[MATERIAL FOR THIS EXERCISE]
-- ==== Sys2Proof/Laws/KeepsAll.lean ====
section
/-!
SUPPORT. What the functions keep, one lemma each: writes of objects, register targets and egress; and of every command.
-/

namespace Sys2Proof.Laws

open Sys2Proof.Machine

set_option linter.all false

/-! ### Actions -/

theorem execFeedClear_keeps {mk : Nat} {sk : State} {sess : Nat} {f : Feed} {value : Nat} {s : State} (hk : Keeps mk sk s) (hm : 7626776 &&& mk = 7626776) :
    ∃ t', execFeedClear sess f value s = .next t' ∧ Keeps mk sk t' := by
  suffices g : ∃ t', execFeedClear sess f value s = .next t' ∧ Keeps 7626776 s t' from g.imp fun _ h => ⟨h.1, hk.trans (h.2.weaken hm)⟩
  refine ⟨_, rfl, ?_⟩
  with_reducible repeat' first
  | exact Keeps.refl _
  | assumption
  | decide
  | refine actFeedClear_keeps ?_ ?_
  | refine actWrite_keeps ?_ rfl (fun u hu => ?_) (fun u hu => ?_)
  | refine health_keeps ?_ ?_
  | refine onOne_keeps ?_ (fun u hu => ?_)
  | simp only [id_eq]
  | (intro _ _)
  | split
  | dsimp only

theorem actPairClear_keeps {mk : Nat} {sk : State} {sess : Nat} {s : State} (hk : Keeps mk sk s) (hm : 524288 &&& mk = 524288) :
    Keeps mk sk (actPairClear sess s) := by
  suffices g : Keeps 524288 s (actPairClear sess s) from hk.trans (g.weaken hm)
  unfold actPairClear
  with_reducible repeat' first
  | exact Keeps.refl _
  | assumption
  | decide
  | (fail_if_no_progress refine Keeps.vault' ?_ _ rfl)
  | (intro _ _)
  | split
  | dsimp only

theorem actStickyClear_keeps {mk : Nat} {sk : State} {value : Nat} {s : State} (hk : Keeps mk sk s) (hm : 1048576 &&& mk = 1048576) :
    Keeps mk sk (actStickyClear value s) := by
  suffices g : Keeps 1048576 s (actStickyClear value s) from hk.trans (g.weaken hm)
  unfold actStickyClear
  with_reducible repeat' first
  | exact Keeps.refl _
  | assumption
  | decide
  | refine Keeps.foldl ?_ _ (fun u a hu => ?_)
  | refine Keeps.foldlFst ?_ _ (fun u a hu => ?_)
  | (fail_if_no_progress refine Keeps.obs' ?_ _ rfl)
  | (intro _ _)
  | split
  | dsimp only

theorem actBlockOffset_keeps {mk : Nat} {sk : State} {sess : Nat} {value : Nat} {s : State} (hk : Keeps mk sk s) (hm : 262144 &&& mk = 262144) :
    Keeps mk sk (actBlockOffset sess value s) := by
  suffices g : Keeps 262144 s (actBlockOffset sess value s) from hk.trans (g.weaken hm)
  unfold actBlockOffset
  with_reducible repeat' first
  | exact Keeps.refl _
  | assumption
  | decide
  | refine setSession_keeps ?_ ?_
  | (intro _ _)
  | split
  | dsimp only

theorem outState_keeps {mk : Nat} {sk s : State} {o : Host.Outcome State Fault Refusal} (h : ∃ t, o = .next t ∧ Keeps mk sk t) :
    Keeps mk sk (outState o s) := by
  obtain ⟨t, rfl, h⟩ := h
  exact h

theorem onFin_keeps {mk n k : Nat} {sk s : State} {f : Fin n → State} (hk : Keeps mk sk s) (hf : ∀ i, Keeps mk sk (f i)) :
    Keeps mk sk (onFin n k f s) := by
  unfold onFin
  split
  · exact hf _
  · exact hk

theorem actLow_keeps {mk : Nat} {sk : State} {sess : Nat} {index : Nat} {sub : Nat} {v : Nat} {s : State} (hk : Keeps mk sk s) (hm : 8388569 &&& mk = 8388569) :
    Keeps mk sk (actLow sess index sub v s) := by
  suffices g : Keeps 8388569 s (actLow sess index sub v s) from hk.trans (g.weaken hm)
  unfold actLow
  with_reducible repeat' first
  | exact Keeps.refl _
  | assumption
  | decide
  | refine actBlockOffset_keeps ?_ ?_
  | refine actWrite_keeps ?_ rfl (fun u hu => ?_) (fun u hu => ?_)
  | refine outState_keeps (execAdaptFreeze_keeps ?_ ?_)
  | refine outState_keeps (execFeedClear_keeps ?_ ?_)
  | refine outState_keeps (execFtSet_keeps ?_ ?_)
  | refine outState_keeps (execFwActivateCancel_keeps ?_ ?_)
  | refine outState_keeps (execFwActivateCmd_keeps ?_ ?_)
  | refine outState_keeps (execFwBlockData_keeps ?_ ?_)
  | refine outState_keeps (execFwLoadBegin_keeps ?_ ?_)
  | refine outState_keeps (execFwLoadEnd_keeps ?_ ?_)
  | refine outState_keeps (execMarginStart_keeps ?_ ?_)
  | refine outState_keeps (execProxyFree_keeps ?_ ?_)
  | refine outState_keeps (execTestEnterCmd_keeps ?_ ?_)
  | refine outState_keeps (execVsResetCmd_keeps ?_ ?_)
  | refine outState_keeps (execWarmResetCmd_keeps ?_ ?_)
  | refine outState_keeps (execWeftRetrainCmd_keeps ?_ ?_)
  | refine onFin_keeps ?_ (fun i => ?_)
  | refine outState_keeps ?_ ?_
  | simp only [id_eq]
  | (intro _ _)
  | split
  | dsimp only

theorem actHigh_keeps {mk : Nat} {sk : State} {sess : Nat} {index : Nat} {sub : Nat} {v : Nat} {s : State} (hk : Keeps mk sk s) (hm : 8388504 &&& mk = 8388504) :
    Keeps mk sk (actHigh sess index sub v s) := by
  suffices g : Keeps 8388504 s (actHigh sess index sub v s) from hk.trans (g.weaken hm)
  unfold actHigh
  with_reducible repeat' first
  | exact Keeps.refl _
  | assumption
  | decide
  | (extract_lets +onlyGivenNames s1; have h1 : Keeps 8388504 s s1 := (by unfold s1; repeat' first | exact Keeps.refl _ | assumption | decide | refine actBerrClear_keeps ?_ ?_ | refine actIhRearm_keeps ?_ ?_ | refine actInBerrClear_keeps ?_ ?_ | refine actPairClear_keeps ?_ ?_ | refine actStickyClear_keeps ?_ ?_ | refine actWrite_keeps ?_ rfl (fun u hu => ?_) (fun u hu => ?_) | refine dobConnCmd_keeps ?_ ?_ | refine outState_keeps (execBoltCapture_keeps ?_ ?_) | refine outState_keeps (execBoltRelease_keeps ?_ ?_) | refine outState_keeps (execHedCommit_keeps ?_ ?_) | refine outState_keeps (execMasterForce_keeps ?_ ?_) | refine outState_keeps (execPostfailClear_keeps ?_ ?_) | refine outState_keeps (execRekeyAll_keeps ?_ ?_) | refine outState_keeps (execSelErrClear_keeps ?_ ?_) | refine outState_keeps (execSelIsolateCmd_keeps ?_ ?_) | refine outState_keeps (execSpoolMark_keeps ?_ ?_) | refine outState_keeps (execSpoolRelease_keeps ?_ ?_) | refine outState_keeps (execSpoolRestart_keeps ?_ ?_) | refine outState_keeps (execSpoolRewind_keeps ?_ ?_) | refine outState_keeps (execTallyHold_keeps ?_ ?_) | refine onFin_keeps ?_ (fun i => ?_) | refine onOne_keeps ?_ (fun u hu => ?_) | refine outState_keeps ?_ ?_ | simp only [id_eq] | (intro _ _) | split | dsimp only); clear_value s1)
  | (extract_lets +onlyGivenNames x1; clear_value x1)
  | refine actBerrClear_keeps ?_ ?_
  | refine actIhRearm_keeps ?_ ?_
  | refine actInBerrClear_keeps ?_ ?_
  | refine actPairClear_keeps ?_ ?_
  | refine actStickyClear_keeps ?_ ?_
  | refine actWrite_keeps ?_ rfl (fun u hu => ?_) (fun u hu => ?_)
  | refine dobConnCmd_keeps ?_ ?_
  | refine outState_keeps (execBoltCapture_keeps ?_ ?_)
  | refine outState_keeps (execBoltRelease_keeps ?_ ?_)
  | refine outState_keeps (execHedCommit_keeps ?_ ?_)
  | refine outState_keeps (execMasterForce_keeps ?_ ?_)
  | refine outState_keeps (execPostfailClear_keeps ?_ ?_)
  | refine outState_keeps (execRekeyAll_keeps ?_ ?_)
  | refine outState_keeps (execSelErrClear_keeps ?_ ?_)
  | refine outState_keeps (execSelIsolateCmd_keeps ?_ ?_)
  | refine outState_keeps (execSpoolMark_keeps ?_ ?_)
  | refine outState_keeps (execSpoolRelease_keeps ?_ ?_)
  | refine outState_keeps (execSpoolRestart_keeps ?_ ?_)
  | refine outState_keeps (execSpoolRewind_keeps ?_ ?_)
  | refine outState_keeps (execTallyHold_keeps ?_ ?_)
  | refine onFin_keeps ?_ (fun i => ?_)
  | refine onOne_keeps ?_ (fun u hu => ?_)
  | refine outState_keeps ?_ ?_
  | simp only [id_eq]
  | (intro _ _)
  | split
  | dsimp only

theorem actObject_keeps {mk : Nat} {sk : State} {sess : Nat} {index : Nat} {sub : Nat} {v : Nat} {s : State} (hk : Keeps mk sk s) (hm : 8388569 &&& mk = 8388569) :
    Keeps mk sk (actObject sess index sub v s) := by
  suffices g : Keeps 8388569 s (actObject sess index sub v s) from hk.trans (g.weaken hm)
  unfold actObject
  with_reducible repeat' first
  | exact Keeps.refl _
  | assumption
  | decide
  | refine actHigh_keeps ?_ ?_
  | refine actLow_keeps ?_ ?_
  | refine Keeps.ite ?_ ?_
  | (intro _ _)
  | split
  | dsimp only

theorem stageValue_keeps {mk : Nat} {sk : State} {s : State} {x : Session} {k : Nat} {v : Nat} {bytes : Nat} (hk : Keeps mk sk s) (hm : 262144 &&& mk = 262144) :
    Keeps mk sk (stageValue s x k v bytes).1 := by
  suffices g : Keeps 262144 s (stageValue s x k v bytes).1 from hk.trans (g.weaken hm)
  unfold stageValue
  with_reducible repeat' first
  | exact Keeps.refl _
  | assumption
  | decide
  | refine setSession_keeps ?_ ?_
  | refine Keeps.ite ?_ ?_
  | refine Keeps.iteFst ?_ ?_
  | (intro _ _)
  | split
  | dsimp only


theorem writeValue_keeps {mk : Nat} {sk s : State} {x : Session} {r : ObjRow} {index sub v : Nat} (hk : Keeps mk sk s)
    (hm : 8388569 &&& mk = 8388569) : Keeps mk sk (writeValue s x r index sub v).1 := by
  suffices g : Keeps 8388569 s (writeValue s x r index sub v).1 from hk.trans (g.weaken hm)
  have h0 : Keeps 8388569 s s := Keeps.refl s
  have ha : Keeps 8388569 s (match (actObject x.num index sub v s, r) with | (t, _) => t) := actObject_keeps h0 (by decide)
  have key : ∀ (t : State) (p : Emit → Bool) , Keeps 8388569 s t → Keeps 8388569 s { t with tx := t.tx.take s.tx.length ++ (t.tx.drop s.tx.length).filter p } := by
    intro t p h
    obtain ⟨l, e⟩ := h.tx
    exact { Keeps.tx' h t.tx List.prefix_rfl with
      tx := ⟨(t.tx.drop s.tx.length).filter p, by
        show s.tx ++ _ = t.tx.take s.tx.length ++ _
        rw [← e, List.take_left]⟩ }
  have act : Keeps 8388569 s (match (let t := actObject x.num index sub v s
      let new := t.tx.drop s.tx.length
      match new.findSome? (fun (e : Emit) => match e with
        | Emit.status n ix sb st => if n = x.num && ix = index && sb = sub then some st else none
        | _ => none) with
      | some st =>
        (({ t with tx := t.tx.take s.tx.length ++ new.filter fun e => match e with
            | Emit.status n ix sb _ => !(n = x.num && ix = index && sb = sub)
            | _ => true }, st) : State × Nat)
      | none => (t, 0)) with | q => q.1) := by
    dsimp only
    split
    · exact key _ _ ha
    · exact ha
  unfold writeValue
  split
  · exact h0
  · exact Keeps.iteFst h0 (stageValue_keeps h0 (by decide))
  · exact Keeps.iteFst h0 (setSession_keeps h0 (by decide))
  · exact act
  · exact act

theorem objectWrite_keeps {mk : Nat} {sk : State} {sess : Nat} {index : Nat} {sub : Nat} {v : Nat} {s : State} (hk : Keeps mk sk s) (hm : 8388569 &&& mk = 8388569) :
    Keeps mk sk (objectWrite sess index sub v s) := by
  suffices g : Keeps 8388569 s (objectWrite sess index sub v s) from hk.trans (g.weaken hm)
  unfold objectWrite
  with_reducible repeat' first
  | exact Keeps.refl _
  | assumption
  | decide
  | (extract_lets +onlyGivenNames q1; have hq1 : Keeps 8388569 s q1.1 := (by unfold q1; repeat' first | exact Keeps.refl _ | assumption | decide | refine emit_keeps ?_ | refine writeValue_keeps ?_ ?_ | refine Keeps.ite ?_ ?_ | refine Keeps.iteFst ?_ ?_ | (intro _ _) | split | dsimp only); clear_value q1)
  | (extract_lets +onlyGivenNames s1; have h1 : Keeps 8388569 s s1 := (by unfold s1; repeat' first | exact Keeps.refl _ | assumption | decide | refine emit_keeps ?_ | refine writeValue_keeps ?_ ?_ | refine Keeps.ite ?_ ?_ | refine Keeps.iteFst ?_ ?_ | (intro _ _) | split | dsimp only); clear_value s1)
  | (extract_lets +onlyGivenNames x1; clear_value x1)
  | refine emit_keeps ?_
  | refine writeValue_keeps ?_ ?_
  | refine Keeps.ite ?_ ?_
  | refine Keeps.iteFst ?_ ?_
  | (intro _ _)
  | split
  | dsimp only

theorem registerWrite_keeps {mk : Nat} {sk : State} {sess : Nat} {index : Nat} {sub : Nat} {v : Nat} {s : State} (hk : Keeps mk sk s) (hm : 8388569 &&& mk = 8388569) :
    Keeps mk sk (registerWrite sess index sub v s) := by
  suffices g : Keeps 8388569 s (registerWrite sess index sub v s) from hk.trans (g.weaken hm)
  unfold registerWrite
  with_reducible repeat' first
  | exact Keeps.refl _
  | assumption
  | decide
  | refine objectWrite_keeps ?_ ?_
  | refine setMgmt_keeps ?_ ?_
  | refine settle_keeps ?_ ?_
  | refine Keeps.ite ?_ ?_
  | (intro _ _)
  | split
  | dsimp only

theorem execRegisterWrite_keeps {mk : Nat} {sk : State} {sess : Nat} {index : Nat} {sub : Nat} {value : Nat} {s : State} (hk : Keeps mk sk s) (hm : 8388569 &&& mk = 8388569) :
    ∃ t', execRegisterWrite sess index sub value s = .next t' ∧ Keeps mk sk t' := by
  suffices g : ∃ t', execRegisterWrite sess index sub value s = .next t' ∧ Keeps 8388569 s t' from g.imp fun _ h => ⟨h.1, hk.trans (h.2.weaken hm)⟩
  refine ⟨_, rfl, ?_⟩
  with_reducible repeat' first
  | exact Keeps.refl _
  | assumption
  | decide
  | refine registerWrite_keeps ?_ ?_
  | (intro _ _)
  | split
  | dsimp only

theorem writeItem_keeps {mk : Nat} {sk : State} {s : State} {x : Session} {counter : Nat} {index : Nat} {sub : Nat} {val : List Byte} (hk : Keeps mk sk s) (hm : 8388569 &&& mk = 8388569) :
    Keeps mk sk (writeItem s x counter index sub val).1 := by
  suffices g : Keeps 8388569 s (writeItem s x counter index sub val).1 from hk.trans (g.weaken hm)
  unfold writeItem
  with_reducible repeat' first
  | exact Keeps.refl _
  | assumption
  | decide
  | refine writeValue_keeps ?_ ?_
  | refine Keeps.ite ?_ ?_
  | refine Keeps.iteFst ?_ ?_
  | (intro _ _)
  | split
  | dsimp only

theorem writeAll_keeps {mk : Nat} {sk : State} {sess : Nat} {counter : Nat} {k : List (Nat × Nat × List Byte)} {s : State} {sts : List Nat} (hk : Keeps mk sk s) (hm : 8388569 &&& mk = 8388569) :
    Keeps mk sk (writeAll sess counter k s sts).1 := by
  have aux : ∀ (k : List (Nat × Nat × List Byte)) (sts : List Nat) (u t : State), Keeps 8388569 u t → Keeps 8388569 u (writeAll sess counter k t sts).1 := by
    intro k
    induction k with
    | nil => intro sts u t h0; unfold writeAll; exact h0
    | cons x l ih =>
      obtain ⟨ix, sub, val⟩ := x
      intro sts u t h0
      unfold writeAll
      with_reducible repeat' first
        | with_reducible exact Keeps.refl _
        | with_reducible assumption
        | decide
        | (extract_lets +onlyGivenNames q1; have hq1 : Keeps 8388569 u q1.1 := (by unfold q1; repeat' first | with_reducible exact Keeps.refl _ | with_reducible assumption | decide | with_reducible refine ih _ _ _ ?_ | refine writeItem_keeps ?_ ?_ | (intro _ _) | split | dsimp only); clear_value q1)
        | (extract_lets +onlyGivenNames s1; have h1 : Keeps 8388569 u s1 := (by unfold s1; repeat' first | with_reducible exact Keeps.refl _ | with_reducible assumption | decide | with_reducible refine ih _ _ _ ?_ | refine writeItem_keeps ?_ ?_ | (intro _ _) | split | dsimp only); clear_value s1)
        | (extract_lets +onlyGivenNames x1; clear_value x1)
        | with_reducible refine ih _ _ _ ?_
        | refine writeItem_keeps ?_ ?_
        | (intro _ _)
        | split
        | dsimp only
  exact hk.trans ((aux k sts s s (Keeps.refl s)).weaken hm)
[/MATERIAL FOR THIS EXERCISE]
EXERCISE DIRECTIONS: After reading through the material, report every line that holds "bytes".

RESPONSE FOR THIS EXERCISE:
theorem stageValue_keeps {mk : Nat} {sk : State} {s : State} {x : Session} {k : Nat} {v : Nat} {bytes : Nat} (hk : Keeps mk sk s) (hm : 262144 &&& mk = 262144) :
    Keeps mk sk (stageValue s x k v bytes).1 := by
  suffices g : Keeps 262144 s (stageValue s x k v bytes).1 from hk.trans (g.weaken hm)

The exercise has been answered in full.